/-- Performs the writes of a chunk. -/
def moveChunk (s : State) (q : Copy) (c : Chunk) : State :=
  if q.ldcv then
    let (s, bs) := spaceRead s q q.ssp q.scl q.src 512
    { s with cvtab := (List.range 256).foldl (fun m i =>
        sset 0 m (q.bte * 256 + i) (BitVec.ofNat 16 (leNat ((bs.drop (2 * i)).take 2)) ^^^ BitVec.ofNat 16 i)) s.cvtab }
  else if q.kind = 3 then
    let (s, bs) := spaceRead s q q.ssp q.scl (planesRowSrc q c.blk) (planesRowBytes q)
    landRow s q c.blk (if q.cvt then convertBytes s q.bte bs else bs)
  else if q.kind = 7 then
    match chunkMark s q c with
    | none => s
    | some (cl, n, k, _) =>
      let (s, bs) := match c.src with
        | some a => let (s, bs) := spaceRead s q 1 0 a c.len; (s, bs.take (c.len - c.data.length) ++ c.data)
        | none => (s, c.data)
      if bs.isEmpty then s else putScratch s (clusterBase cl + ((bufAt s cl n).base + k) * 512) bs
  else (piecesIn q c.blk).foldl (movePiece q) s

/-- The first cy in which a sweep handed over now may begin: the next, so that an instruction of the hart that arrives in this cy goes first
(R241; when it begins otherwise is the model's choice, log 6), in lockstep mode its slot. -/
def sweepSlot (s : State) (q : Copy) (core : Nat) : Nat :=
  s.cyc + 1 + if copyLock s q then Config.planSweep ((s.cyc - (gangOf s q.gang).tstart) * 4096 + core) else 0

/-- Hands the follow-on command to the core of each tile that the copy wrote, once its last chunk has landed (R121, R241, R268). -/
def handSweeps (s : State) (q : Copy) : State :=
  if q.follow && !q.lost && q.chunks.all (fun c => c.st == .landed) then
    (q.chunks.map (fun c => c.blk / q.csr.rows)).eraseDups.foldl (fun s t =>
      let core := q.core + t
      let w : Sweep := { core, copy := q.id, gang := q.gang, hart := q.hart, tile := t, vreg := q.vregNo
                         cmd := q.tmpl.getD 7 0, running := false, ready := s.cyc, slot := sweepSlot s q core, csr := q.csr
                         part := q.part, chan := q.chan, tag := q.tag, tidx := q.tidx, pc := q.pc }
      schedule { s with sweeps := s.sweeps ++ [w] } w.slot (.followOnSweep core)) s
  else s

/-- A landing that has missed its slot is a timing trap: of a hart whose wait has found it unmet, which has begun a hold, and where none has,
of the hart of the copy in the cy of the landing (R44, R340, R372). DEDUCED (log 73): the examples after R279 and R340 let the wait trap. -/
def lateTrap (s : State) (q : Copy) : State :=
  let g := gangOf s q.gang
  match findHart s q.gang q.hart with
  | some h => if mayTrap s g h && g.hold.isNone then timingTrap s g h s.cyc else s
  | none => s

/-- A chunk lands: its writes, the report before the last landed bit, the landed bit, and what follows from it (R259, R263). -/
def landChunk (s : State) (q : Copy) (k : Nat) (c : Chunk) : State :=
  let s := moveChunk s q c
  let s := setChunk s q.id k (fun c => { c with st := .landed })
  let s := sampleEvent s q.core 2 (s.cyc - c.iss)
  let s := if c.late then lateTrap s q else s
  match findCopy s q.id with
  | none => s
  | some q =>
    let s := if q.over then writeReport s q else s
    let s := match chunkMark s q c with
      | some (cl, n, j, tag) => noteLanding (setBuf s cl n ((bufAt s cl n).land j (some tag))) cl n j tag
      | none => s
    let s := if q.kind = 3 then handSweeps s q else s
    closeIfOver (hostNext s q.id) q.id

/-- The running copy of a channel. -/
def runningOn (s : State) (chan : Nat) : Option Copy := s.copies.find? (fun q => q.chan == chan && q.started)

/-- A source chunk that a fault-only-first strip stops before: a page that faults or is NS (R266, R389). -/
def fofStops (s : State) (q : Copy) (a : Nat) : Bool :=
  match translate s q.part q.asid q.die a false with
  | .error _ => (migrationOf s q.part q.asid a).isNone
  | .ok x => pteNs x.leaf

/-- The elements before a source chunk of a fault-only-first strip that it must not read: the strip stops there (R266). -/
def fofCut (s : State) (q : Copy) (c : Chunk) : Option Nat :=
  if !q.fof || q.ssp != 1 then none
  else firstSome (piecesIn q c.blk) (fun p => match p.src with
    | some (a, n) => firstSome (spaceCut a n) (fun x =>
        let off := p.off / q.wide + (x.1 + 2 ^ 64 - a) % 2 ^ 64
        if !(p.run == 0 && decide (off < q.esz + x.1 % 512)) && fofStops s q x.1 then some ((off - x.1 % 512) / q.esz) else none)
    | none => none)

/-- The strip delivers no element from `n` on. -/
def cutStrip (s : State) (q : Copy) (n : Nat) : State :=
  let q' := { q with limit := some (match q.limit with | some m => min m n | none => n) }
  modCopy s q.id (fun _ => { q' with units := unitsOf q' })

/-- Some access of a chunk goes to the chunk that a migration copies: it waits for that copy to end (R103). -/
def onMigration (s : State) (q : Copy) (c : Chunk) : Bool :=
  !s.migrations.isEmpty && (chunkVas q c).any (fun v => match migrationOf s q.part q.asid v.1 with
    | some m => (v.1 - m.va) / 512 == m.m && decide (m.m < m.chunks)
    | none => false)

/-- The partition and the direction in which a HOST copy uses the host link. -/
def linkKey (q : Copy) : Nat := 2 * q.part + (if q.dsp = 2 then 1 else 0)

/-- Cys for which a chunk takes its partition's share of the host link: 11.6 bytes a cy for each sixteenth (R327). -/
def linkTime (share : Nat) (q : Copy) (c : Chunk) : Nat := ceilDiv (10 * ((piecesIn q c.blk).map (fun p => p.len)).sum) (116 * share)

/-- A HOST chunk of an elastic copy lands in its partition's share of the link. Without a share any HOST chunk waits (R327); with one, those
of a lockstep copy have their slots there (log 9). -/
def linkLand (s : State) (q : Copy) (k : Nat) (c : Chunk) : State :=
  let share := s.shareReg.toNat / 256 ^ q.part % 32
  let free := sget 0 s.hostLink (linkKey q)
  if share = 0 then s
  else if s.cyc < free then landAt s q k free
  else landChunk { s with hostLink := sset 0 s.hostLink (linkKey q) (s.cyc + linkTime share q c) } q k c

/-- HOST chunks that wait for the link try again. -/
def relandHost (s : State) : State :=
  (s.copies.filter (fun q => q.kind == 6 && q.goes)).foldl (fun s q =>
    (List.range q.chunks.length).foldl (fun s k =>
      match q.chunks[k]? with
      | some c => if c.st == .waiting && decide (c.due ≤ s.cyc) then landAt s q k s.cyc else s
      | none => s) s) s

/-- A chunk that no fault keeps back lands, unless it waits for a migration, for the write port of its row, or for the HOST chunks
before it; in lockstep mode it is then late (R6, R16, R45, R103, R124). -/
def arrive (s : State) (q : Copy) (k : Nat) (c : Chunk) : State :=
  if onMigration s q c then
    postpone (if copyLock s q && !c.late then notice s 4 6 (gangOf s q.gang) q.hart 0 else s) q k (s.cyc + 1)
  else if hostWaits q k then missSlot s q k
  else if q.kind = 3 && rowDrowsy s q c.blk then moveSlot (wakeRow s q c.blk) q k 40
  else if q.kind = 3 && decide (s.cyc < rowReady s q c.blk) then postpone s q k (rowReady s q c.blk)
  else if q.kind == 6 && (!copyLock s q || s.shareReg.toNat / 256 ^ q.part % 32 == 0) then linkLand (missSlot s q k) q k c
  else landChunk s q k c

::::

Filter the records for lines containing the word "hostLink" and copy each one.

  let free := sget 0 s.hostLink (linkKey q)
  else landChunk { s with hostLink := sset 0 s.hostLink (linkKey q) (s.cyc + linkTime share q c) } q k c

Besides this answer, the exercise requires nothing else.